-- RECORDS SHOWN follows --

-- ==== Sys2Proof/Machine/Delta.lean ====
section
/-! DEFINITION. DeltaCodec: the commands ENCODE_DELTA and DECODE_DELTA (45_delta). PREV starts at SEED and
is threaded through the pass as the first argument of `deltaTransform` and `deltaAccumulate`. -/

namespace Sys2Proof.Machine

/-- ENCODE_DELTA: the shared checks, then `EncodeDeltaCmd` (45_delta R220, R221). -/
def execEncodeDelta (s : State) : Host.Outcome State Fault Refusal :=
  s.guarded s.engine.encodeSource s.engine.encodeDest fun t =>
    (t.storeEncoded (deltaTransform t.engine.seed t.sourceInts)).releasePrev

/-- DECODE_DELTA: the shared checks, then `DecodeDeltaCmd` (45_delta R226, R227). -/
def execDecodeDelta (s : State) : Host.Outcome State Fault Refusal :=
  s.guarded s.engine.decodeSource s.engine.decodeDest fun t =>
    (t.storeDecoded
      (t.sourceDecoded.map fun r => (deltaAccumulate t.engine.seed r.1, r.2))).releasePrev

end Sys2Proof.Machine
end

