-- ==== Sys2Proof/Machine/HostPort.lean ====
section
/-! DEFINITION. What the host can do to the machine (30_encoding R101, R102; 70_reset_and_hazards R295):
register reads and writes through the windows, reads and writes of `M`, RESET and POLL, with the hazards
the model refuses (70_reset_and_hazards R286, 60_exceptions R265). -/

namespace Sys2Proof.Machine

/-- Every engine of the platform, the focused one first (60_exceptions R265). -/
def State.engines (s : State) : List Engine := s.engine :: s.peers

/-- The engine of a number. -/
def State.engineAt (s : State) (k : Nat) : Option Engine := s.engines[k]?

/-- The state with the engine of a number replaced. -/
def State.setEngineAt (s : State) (k : Nat) (e : Engine) : State :=
  match k with
  | 0 => { s with engine := e }
  | k + 1 => { s with peers := s.peers.set k e }

/-- The state seen with another engine in focus: engine `k` and the focused one change places. -/
def State.swap (s : State) (k : Nat) : State :=
  match k with
  | 0 => s
  | k + 1 =>
    match s.peers[k]? with
    | none => s
    | some e => { s with engine := e, peers := s.peers.set k s.engine }

/-- `BASE` (00_scope R7): a word address (10_state R22; log entry 21). -/
def Engine.base (e : Engine) : Nat := 4 * e.baseWord

/-- The register word a host address names in an engine's window `[BASE, BASE+64)`; no other address is an
access to this engine (10_state R22, R34). -/
def Engine.portReg (e : Engine) (addr : Nat) : Option Reg :=
  if e.base ≤ addr then Reg.ofOffset (addr - e.base) else none

/-- The first of the engines, numbered from `k`, whose window has the address, and the word there. -/
def findPort (addr : Nat) : Nat → List Engine → Option (Nat × Reg)
  | _, [] => none
  | k, e :: es =>
    match e.portReg addr with
    | some r => some (k, r)
    | none => findPort addr (k + 1) es

/-- The engine and the word a host address names. -/
def State.portTarget (s : State) (addr : Nat) : Option (Nat × Reg) := findPort addr 0 s.engines

/-- The regions of every command in flight (70_reset_and_hazards R286). -/
def State.inFlight (s : State) : List (Region × Region) := s.engines.filterMap Engine.inFlight

/-- Whether two commands' regions overlap with at least one of the two writing: the first of a pair is read,
the second is written (60_exceptions R265). -/
def regionsConflict (x y : Region × Region) : Bool :=
  x.2.overlaps y.1 || x.2.overlaps y.2 || x.1.overlaps y.2

/-- Whether engine `k`, when it is `e`, has regions in flight that conflict with another engine's
(60_exceptions R265). -/
def State.engineConflict (s : State) (k : Nat) (e : Engine) : Bool :=
  match e.inFlight with
  | none => false
  | some x => ((s.engines.eraseIdx k).filterMap Engine.inFlight).any (regionsConflict x)

/-- Engine `k`, which is `e` and idle, accepts the word `w` (40_command_cycle R120, R121), unless that would
put conflicting regions in flight (60_exceptions R265; log entry 12). -/
def State.acceptAt (s : State) (k : Nat) (e : Engine) (w : Word) : Host.Outcome State Fault Refusal :=
  if s.engineConflict k (e.accept w) = true then .refused .engineConflict
  else .next (s.setEngineAt k (e.accept w))

/-- A host write of `w` to word `r` of engine `k`: ignored while BUSY; CMD is an accept; every other word is
stored or ignored by its access (10_state R22, R23; 40_command_cycle R120). -/
def State.writePort (s : State) (k : Nat) (r : Reg) (w : Word) : Host.Outcome State Fault Refusal :=
  match s.engineAt k with
  | none => .next s
  | some e =>
    if e.busy = true then .next s
    else if r = .cmd then s.acceptAt k e w
    else .next (s.setEngineAt k (e.storeReg r w))

/-- `WR` at a word address: an address outside every window is no access to an engine and changes none (10_state R34; log
entry 9). -/
def State.hostWrite (s : State) (addr : Nat) (w : Word) : Host.Outcome State Fault Refusal :=
  match s.portTarget addr with
  | none => .next s
  | some (k, r) => s.writePort k r w

/-- The state with one more reading in the host's record (70_reset_and_hazards R295). -/
def State.record (s : State) (r : Reading) : State := { s with reads := s.reads ++ [r] }

/-- `RD` at a word address: the word, with no side effect on any engine (10_state R22). An address outside every window is
answered by something that is no engine: a free word (log entry 9). -/
def State.hostRead (s : State) (addr : Nat) : State :=
  match s.portTarget addr with
  | none => State.record { s with draws := s.draws + 1 } (.word (Config.freeWord s.draws))
  | some (k, r) =>
    match s.engineAt k with
    | none => s
    | some e => s.record (.word (e.readReg r))

/-- Whether a host write to a region of `M` breaks 70_reset_and_hazards R286. -/
def State.writeHazard (s : State) (r : Region) : Bool :=
  s.inFlight.any fun x => r.overlaps x.1 || r.overlaps x.2

/-- Whether a host read of a region of `M` breaks 70_reset_and_hazards R286: it may read a source. -/
def State.readHazard (s : State) (r : Region) : Bool := s.inFlight.any fun x => r.overlaps x.2

/-- `MW` (70_reset_and_hazards R295; log entries 10, 13). -/
def State.hostMemWrite (s : State) (addr : Nat) (bytes : List Byte) :
    Host.Outcome State Fault Refusal :=
  if Region.ok ⟨addr, bytes.length⟩ s.platform.memSize = false then .fault .hostAddressOutsideMemory
  else if s.platform.touchesDevice ⟨addr, bytes.length⟩ = true then .refused .deviceMemory
  else if s.writeHazard ⟨addr, bytes.length⟩ = true then .refused .hostHazard
  else .next { s with mem := s.mem.writeBytes addr bytes }

/-- `MR` (70_reset_and_hazards R295; log entries 10, 13). -/
def State.hostMemRead (s : State) (addr n : Nat) : Host.Outcome State Fault Refusal :=
  if Region.ok ⟨addr, n⟩ s.platform.memSize = false then .fault .hostAddressOutsideMemory
  else if s.platform.touchesDevice ⟨addr, n⟩ = true then .refused .deviceMemory
  else if s.readHazard ⟨addr, n⟩ = true then .refused .hostHazard
  else .next (s.record (.bytes (s.mem.readBytes addr n)))

/-- An engine after its reset: every register 0, PENDING `none`; PREV and the cursors become unspecified and
take free values (70_reset_and_hazards R280). -/
def Engine.afterReset (e : Engine) (draw : Nat) : Engine :=
  { Engine.powerOn with
    baseWord := e.baseWord, prev := Config.freeWord draw, cursors := Config.freeCursors draw }

/-- The part of a region that lies in `[0, memSize)`, as a length from its base. -/
def Region.lengthIn (r : Region) (memSize : Nat) : Nat := min (r.base + r.len) memSize - r.base

/-- `M` after the reset of an engine: each destination byte of an abandoned command takes a free value, and
every other byte stays (70_reset_and_hazards R281). DEDUCED, log entry 7: with COUNT = 0 no byte changes.
DESIGN CHOICE, log entry 22: a command that would have been refused at its completion (a region in device
memory, 20_memory R68; overlapping regions, R71) is abandoned like any other and does not stop the run. -/
def State.memAfterReset (s : State) (e : Engine) : Memory :=
  match e.inFlight with
  | none => s.mem
  | some x => s.mem.fill (Config.freeByte s.draws) x.2.base (x.2.lengthIn s.platform.memSize)

/-- `RESET` of engine `k` (70_reset_and_hazards R280, R281; log entry 11). -/
def State.hostReset (s : State) (k : Nat) : Host.Outcome State Fault Refusal :=
  match s.engineAt k with
  | none => .fault .noSuchEngine
  | some e =>
    .next (State.setEngineAt { s with mem := s.memAfterReset e, draws := s.draws + 1 } k
      (e.afterReset s.draws))

/-- One turn of `POLL`: `RD STATUS`, and the same action again while BUSY reads 1 (30_encoding R102; log
entry 16). -/
def State.hostPoll (s : State) (k : Nat) : Host.Outcome State Fault Refusal :=
  match s.engineAt k with
  | none => .fault .noSuchEngine
  | some e =>
    .next (State.record
      { s with script := if e.busy = true then .poll k :: s.script else s.script }
      (.word (e.readReg .status)))

/-- One host action, already taken off the script. -/
def State.hostAct (s : State) (a : HostAction) : Host.Outcome State Fault Refusal :=
  match a with
  | .wr word w => s.hostWrite (4 * word) w
  | .rd word => .next (s.hostRead (4 * word))
  | .mw addr bytes => s.hostMemWrite addr bytes
  | .mr addr n => s.hostMemRead addr n
  | .reset k => s.hostReset k
  | .poll k => s.hostPoll k

/-- The host's step: its next action. -/
def State.hostTurn (s : State) : Host.Outcome State Fault Refusal :=
  match s.script with
  | [] => .next s
  | a :: rest => State.hostAct { s with script := rest } a

/-- The number of a word in the window: its offset in words (10_state R21). -/
def Reg.index (r : Reg) : Nat := r.offset / 4

/-- `WR <reg>, <imm32>` on the engine with `BASE = 4 * baseWord` (30_encoding R101). -/
def writeRegAction (baseWord : Nat) (r : Reg) (w : Word) : HostAction := .wr (baseWord + r.index) w

/-- `RD <reg>` on the engine with `BASE = 4 * baseWord` (30_encoding R101). -/
def readRegAction (baseWord : Nat) (r : Reg) : HostAction := .rd (baseWord + r.index)

/-- `WR64 <R>, <imm64>` (30_encoding R102). -/
def write64Actions (baseWord : Nat) (r : Reg64) (v : DWord) : List HostAction :=
  [writeRegAction baseWord r.lo (loWord v), writeRegAction baseWord r.hi (hiWord v)]

/-- `RD64 <R>` (30_encoding R102). -/
def read64Actions (baseWord : Nat) (r : Reg64) : List HostAction :=
  [readRegAction baseWord r.lo, readRegAction baseWord r.hi]

/-- `MW32 <addr>, v0, v1, ...` (30_encoding R102). -/
def writeIntsAction (addr : Nat) (vals : List Word) : HostAction := .mw addr (intBytes vals)

/-- `START <mnemonic>` (30_encoding R102). -/
def startAction (baseWord : Nat) (i : Instr) : HostAction := writeRegAction baseWord .cmd (encode i)

end Sys2Proof.Machine
end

-- RECORDS SHOWN concluded --

Give again exactly, and only, the lines above starting at the one with "if e.busy = true then .next s" and ending at the one with "s.writePort k r w".

**EXPECTED OUTPUT:**
    if e.busy = true then .next s
    else if r = .cmd then s.acceptAt k e w
    else .next (s.setEngineAt k (e.storeReg r w))

/-- `WR` at a word address: an address outside every window is no access to an engine and changes none (10_state R34; log
entry 9). -/
def State.hostWrite (s : State) (addr : Nat) (w : Word) : Host.Outcome State Fault Refusal :=
  match s.portTarget addr with
  | none => .next s
  | some (k, r) => s.writePort k r w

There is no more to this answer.